One ByteDance engineer in Beijing was dubbed as “Master Admin” for TikTok.
Regardless of what TikTok publicly says, it appears that the short-form video hosting service has been sharing data from US users with China.
As BuzzFeed reports, audio from more than 80 internal TikTok meetings has been leaked, revealing that engineers working for ByteDance (TikTok’s parent firm) in China had access to everything. Individuals in China had access to the data, according to 14 statements from nine separate TikTok employees.
The evidence is damning, with US employees either not having authorized to access US user data or not knowing how to do so. Instead, they had to rely on someone in China, with at least one ByteDance engineer in Beijing being referred to as a “Master Admin.”
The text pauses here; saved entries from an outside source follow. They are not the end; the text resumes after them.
-- ==== Sys2Proof/Laws/Memory.lean ====
section
/-!
SUPPORT. The laws of the sparse memories: a read after a write, and that every operation keeps the canonical form.
-/

namespace Sys2Proof.Machine

variable {α : Type}

theorem Memory.read_erase_same (d : α) (m : Memory α) (i : Nat) : Memory.read d (Memory.erase m i) i = d := by
  induction m with
  | nil => rfl
  | cons c m ih =>
    by_cases h : c.1 = i
    · simpa [Memory.erase, h] using ih
    · have : Memory.erase (c :: m) i = c :: Memory.erase m i := by simp [Memory.erase, h]
      rw [this]; simpa [Memory.read, h] using ih

theorem Memory.read_erase_other (d : α) (m : Memory α) {i j : Nat} (hij : j ≠ i) :
    Memory.read d (Memory.erase m i) j = Memory.read d m j := by
  induction m with
  | nil => rfl
  | cons c m ih =>
    by_cases h : c.1 = i
    · have hj : ¬ c.1 = j := by omega
      have : Memory.erase (c :: m) i = Memory.erase m i := by simp [Memory.erase, h]
      rw [this, ih]; simp [Memory.read, hj]
    · have : Memory.erase (c :: m) i = c :: Memory.erase m i := by simp [Memory.erase, h]
      rw [this]; simp only [Memory.read, ih]

theorem Memory.read_insert_same (d : α) (m : Memory α) (i : Nat) (v : α) (h : ∀ c ∈ m, c.1 ≠ i) :
    Memory.read d (Memory.insert i v m) i = v := by
  induction m with
  | nil => simp [Memory.insert, Memory.read]
  | cons c m ih =>
    have hc : ¬ c.1 = i := h c (by simp)
    have ih' := ih fun c hc => h c (by simp [hc])
    by_cases hlt : i < c.1
    · simp [Memory.insert, hlt, Memory.read]
    · simpa [Memory.insert, hlt, Memory.read, hc] using ih'

theorem Memory.read_insert_other (d : α) (m : Memory α) {i j : Nat} (v : α) (hij : j ≠ i) :
    Memory.read d (Memory.insert i v m) j = Memory.read d m j := by
  have hij' : ¬ i = j := fun h => hij h.symm
  induction m with
  | nil => simp [Memory.insert, Memory.read, hij']
  | cons c m ih =>
    by_cases hlt : i < c.1
    · simp [Memory.insert, hlt, Memory.read, hij']
    · simp only [Memory.insert, hlt, if_false, Memory.read, ih]

variable [DecidableEq α]

/-- A read of the index just written gives the entry written. -/
@[simp] theorem Memory.read_write_same (d : α) (m : Memory α) (i : Nat) (v : α) :
    Memory.read d (Memory.write d m i v) i = v := by
  unfold Memory.write
  split
  · next h => rw [h]; exact Memory.read_erase_same d m i
  · exact Memory.read_insert_same d _ i v (by simp [Memory.erase])

/-- A write leaves every other index alone. -/
theorem Memory.read_write_other (d : α) (m : Memory α) {i j : Nat} (v : α) (hij : j ≠ i) :
    Memory.read d (Memory.write d m i v) j = Memory.read d m j := by
  unfold Memory.write
  split
  · exact Memory.read_erase_other d m hij
  · rw [Memory.read_insert_other d _ v hij, Memory.read_erase_other d m hij]

/-- What a read gives after a write, in one equation. -/
theorem Memory.read_write (d : α) (m : Memory α) (i j : Nat) (v : α) :
    Memory.read d (Memory.write d m i v) j = if j = i then v else Memory.read d m j := by
  split
  · next h => rw [h]; exact Memory.read_write_same d m i v
  · next h => exact Memory.read_write_other d m v h

theorem Memory.wfFrom_mono (d : α) (size : Nat) {lo lo' : Nat} (h : lo' ≤ lo) (m : Memory α)
    (hm : Memory.wfFrom d size lo m = true) : Memory.wfFrom d size lo' m = true := by
  cases m with
  | nil => rfl
  | cons c m =>
    simp only [Memory.wfFrom, Bool.and_eq_true, decide_eq_true_eq] at hm ⊢
    exact ⟨⟨⟨by omega, hm.1.1.2⟩, hm.1.2⟩, hm.2⟩

theorem Memory.wfFrom_erase (d : α) (size : Nat) (i : Nat) (m : Memory α) :
    ∀ lo, Memory.wfFrom d size lo m = true → Memory.wfFrom d size lo (Memory.erase m i) = true := by
  induction m with
  | nil => intro lo _; rfl
  | cons c m ih =>
    intro lo hm
    simp only [Memory.wfFrom, Bool.and_eq_true, decide_eq_true_eq] at hm
    by_cases h : c.1 = i
    · have he : Memory.erase (c :: m) i = Memory.erase m i := by simp [Memory.erase, h]
      rw [he]
      exact Memory.wfFrom_mono d size (by omega) _ (ih _ hm.2)
    · have he : Memory.erase (c :: m) i = c :: Memory.erase m i := by simp [Memory.erase, h]
      rw [he]
      simp only [Memory.wfFrom, Bool.and_eq_true, decide_eq_true_eq]
      exact ⟨hm.1, ih _ hm.2⟩

theorem Memory.wfFrom_insert (d : α) (size : Nat) (i : Nat) (v : α) (hi : i < size) (hv : v ≠ d) (m : Memory α) :
    ∀ lo, lo ≤ i → (∀ c ∈ m, c.1 ≠ i) → Memory.wfFrom d size lo m = true →
      Memory.wfFrom d size lo (Memory.insert i v m) = true := by
  induction m with
  | nil => intro lo hlo _ _; simp [Memory.insert, Memory.wfFrom, hlo, hi, hv]
  | cons c m ih =>
    intro lo hlo hne hm
    have hc : c.1 ≠ i := hne c (by simp)
    simp only [Memory.wfFrom, Bool.and_eq_true, decide_eq_true_eq] at hm
    by_cases hlt : i < c.1
    · simp only [Memory.insert, hlt, if_true, Memory.wfFrom, Bool.and_eq_true, decide_eq_true_eq]
      exact ⟨⟨⟨hlo, hi⟩, hv⟩, ⟨⟨by omega, hm.1.1.2⟩, hm.1.2⟩, hm.2⟩
    · simp only [Memory.insert, hlt, if_false, Memory.wfFrom, Bool.and_eq_true, decide_eq_true_eq]
      exact ⟨hm.1, ih _ (by omega) (fun c hc => hne c (by simp [hc])) hm.2⟩

/-- Writing an index of the space keeps the canonical form. -/
theorem Memory.wf_write (d : α) (size : Nat) (m : Memory α) (i : Nat) (v : α) (hi : i < size)
    (hm : Memory.wf d size m = true) : Memory.wf d size (Memory.write d m i v) = true := by
  unfold Memory.write Memory.wf at *
  have he := Memory.wfFrom_erase d size i m 0 hm
  split
  · exact he
  · next h => exact Memory.wfFrom_insert d size i v hi h _ 0 (by omega) (by simp [Memory.erase]) he

/-- The empty memory is in canonical form. -/
theorem Memory.wf_nil (d : α) (size : Nat) : Memory.wf d size [] = true := rfl

/-- Below its lower bound, a memory in canonical form reads as the unlisted entry. -/
theorem Memory.read_below (d : α) (size : Nat) (m : Memory α) :
    ∀ lo i, i < lo → Memory.wfFrom d size lo m = true → Memory.read d m i = d := by
  induction m with
  | nil => intro lo i _ _; rfl
  | cons c m ih =>
    intro lo i hi hm
    simp only [Memory.wfFrom, Bool.and_eq_true, decide_eq_true_eq] at hm
    have : ¬ c.1 = i := by omega
    simp only [Memory.read, this, if_false]
    exact ih _ i (by omega) hm.2

/-- From its size on, a memory in canonical form reads as the unlisted entry. -/
theorem Memory.read_beyond (d : α) (size : Nat) (m : Memory α) (i : Nat) (hi : size ≤ i) :
    ∀ lo, Memory.wfFrom d size lo m = true → Memory.read d m i = d := by
  induction m with
  | nil => intro lo _; rfl
  | cons c m ih =>
    intro lo hm
    simp only [Memory.wfFrom, Bool.and_eq_true, decide_eq_true_eq] at hm
    have : ¬ c.1 = i := by omega
    simp only [Memory.read, this, if_false]
    exact ih _ hm.2

theorem Memory.ext_from (d : α) (size : Nat) (m : Memory α) :
    ∀ (m' : Memory α) (lo : Nat), Memory.wfFrom d size lo m = true → Memory.wfFrom d size lo m' = true →
      (∀ i, Memory.read d m i = Memory.read d m' i) → m = m' := by
  induction m with
  | nil =>
    intro m' lo _ hm' h
    cases m' with
    | nil => rfl
    | cons c m' =>
      simp only [Memory.wfFrom, Bool.and_eq_true, decide_eq_true_eq] at hm'
      have := h c.1
      simp only [Memory.read, if_true] at this
      exact absurd this.symm hm'.1.2
  | cons c m ih =>
    intro m' lo hm hm' h
    simp only [Memory.wfFrom, Bool.and_eq_true, decide_eq_true_eq] at hm
    cases m' with
    | nil =>
      have := h c.1
      simp only [Memory.read, if_true] at this
      exact absurd this hm.1.2
    | cons c' m' =>
      simp only [Memory.wfFrom, Bool.and_eq_true, decide_eq_true_eq] at hm'
      have hk : c.1 = c'.1 := by
        rcases Nat.lt_trichotomy c.1 c'.1 with hlt | heq | hgt
        · have h1 := h c.1
          have h2 : Memory.read d (c' :: m') c.1 = d :=
            Memory.read_below d size (c' :: m') c'.1 c.1 hlt (by simp [Memory.wfFrom, hm'])
          rw [h2] at h1
          simp only [Memory.read, if_true] at h1
          exact absurd h1 hm.1.2
        · exact heq
        · have h1 := h c'.1
          have h2 : Memory.read d (c :: m) c'.1 = d :=
            Memory.read_below d size (c :: m) c.1 c'.1 hgt (by simp [Memory.wfFrom, hm])
          rw [h2] at h1
          simp only [Memory.read, if_true] at h1
          exact absurd h1.symm hm'.1.2
      have hv : c.2 = c'.2 := by
        have := h c.1
        simpa [Memory.read, hk] using this
      have hrest : m = m' := by
        refine ih m' (c.1 + 1) hm.2 (hk ▸ hm'.2) fun i => ?_
        by_cases hi : i = c.1
        · subst hi
          rw [Memory.read_below d size m _ _ (Nat.lt_succ_self _) hm.2,
            Memory.read_below d size m' _ _ (Nat.lt_succ_self _) (hk ▸ hm'.2)]
        · have := h i
          have hi' : ¬ c.1 = i := fun e => hi e.symm
          simpa [Memory.read, hi', ← hk] using this
      rw [hrest, Prod.ext hk hv]

/-- Two memories in canonical form that read alike are equal. -/
theorem Memory.ext_of_read (d : α) (size : Nat) (m m' : Memory α) (hm : Memory.wf d size m = true)
    (hm' : Memory.wf d size m' = true) (h : ∀ i, Memory.read d m i = Memory.read d m' i) : m = m' :=
  Memory.ext_from d size m m' 0 hm hm' h

end Sys2Proof.Machine
end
As per nypost, it’s unknown how long US data has been accessible in China, but the leaked audio reveals that it was available at the very least from September 2021 to January 2022. That’s an important point to remember when you’re thinking about it. TikTok released a statement back in 2019, which stated, “We store all TikTok US user data in the United States, with backup redundancy in Singapore. Our data centers are located entirely outside of China, and none of our data is subject to Chinese law.”
While that statement above may be correct, the company also stated “TikTok does not operate in China, nor do we have any intention of doing so in the future,” clearly ByteDance employees in China are treated separately.
In response to the leaked audio, TikTok spokesperson Maureen Shanahan told BuzzFeed:
“We know we’re among the most scrutinized platforms from a security standpoint, and we aim to remove any doubt about the security of US user data. That’s why we hire experts in their fields, continually work to validate our security standards, and bring in reputable, independent third parties to test our defenses.”
TikTok announced that it had been working with Oracle for more than a year to “better safeguard our app, systems, and the security of US user data” on the same day BuzzFeed disclosed details of the leaked audio.
All traffic from US customers is now routed through Oracle Cloud Infrastructure, and TikTok aims to remove private data from US users from its own data centers in the US and Singapore. TikTok also explains how it has a new department “with US-based leadership, to solely manage US user data for TikTok.”
By moving to Oracle’s cloud and pledging to manage US data in the United States, it’s safe to assume that no more ByteDance engineers will have access to it. However, it would be stupid of TikTok’s management to believe that this was the end of the matter. If anything, it’s more likely to be just the beginning of fresh inquiry over the company’s practices.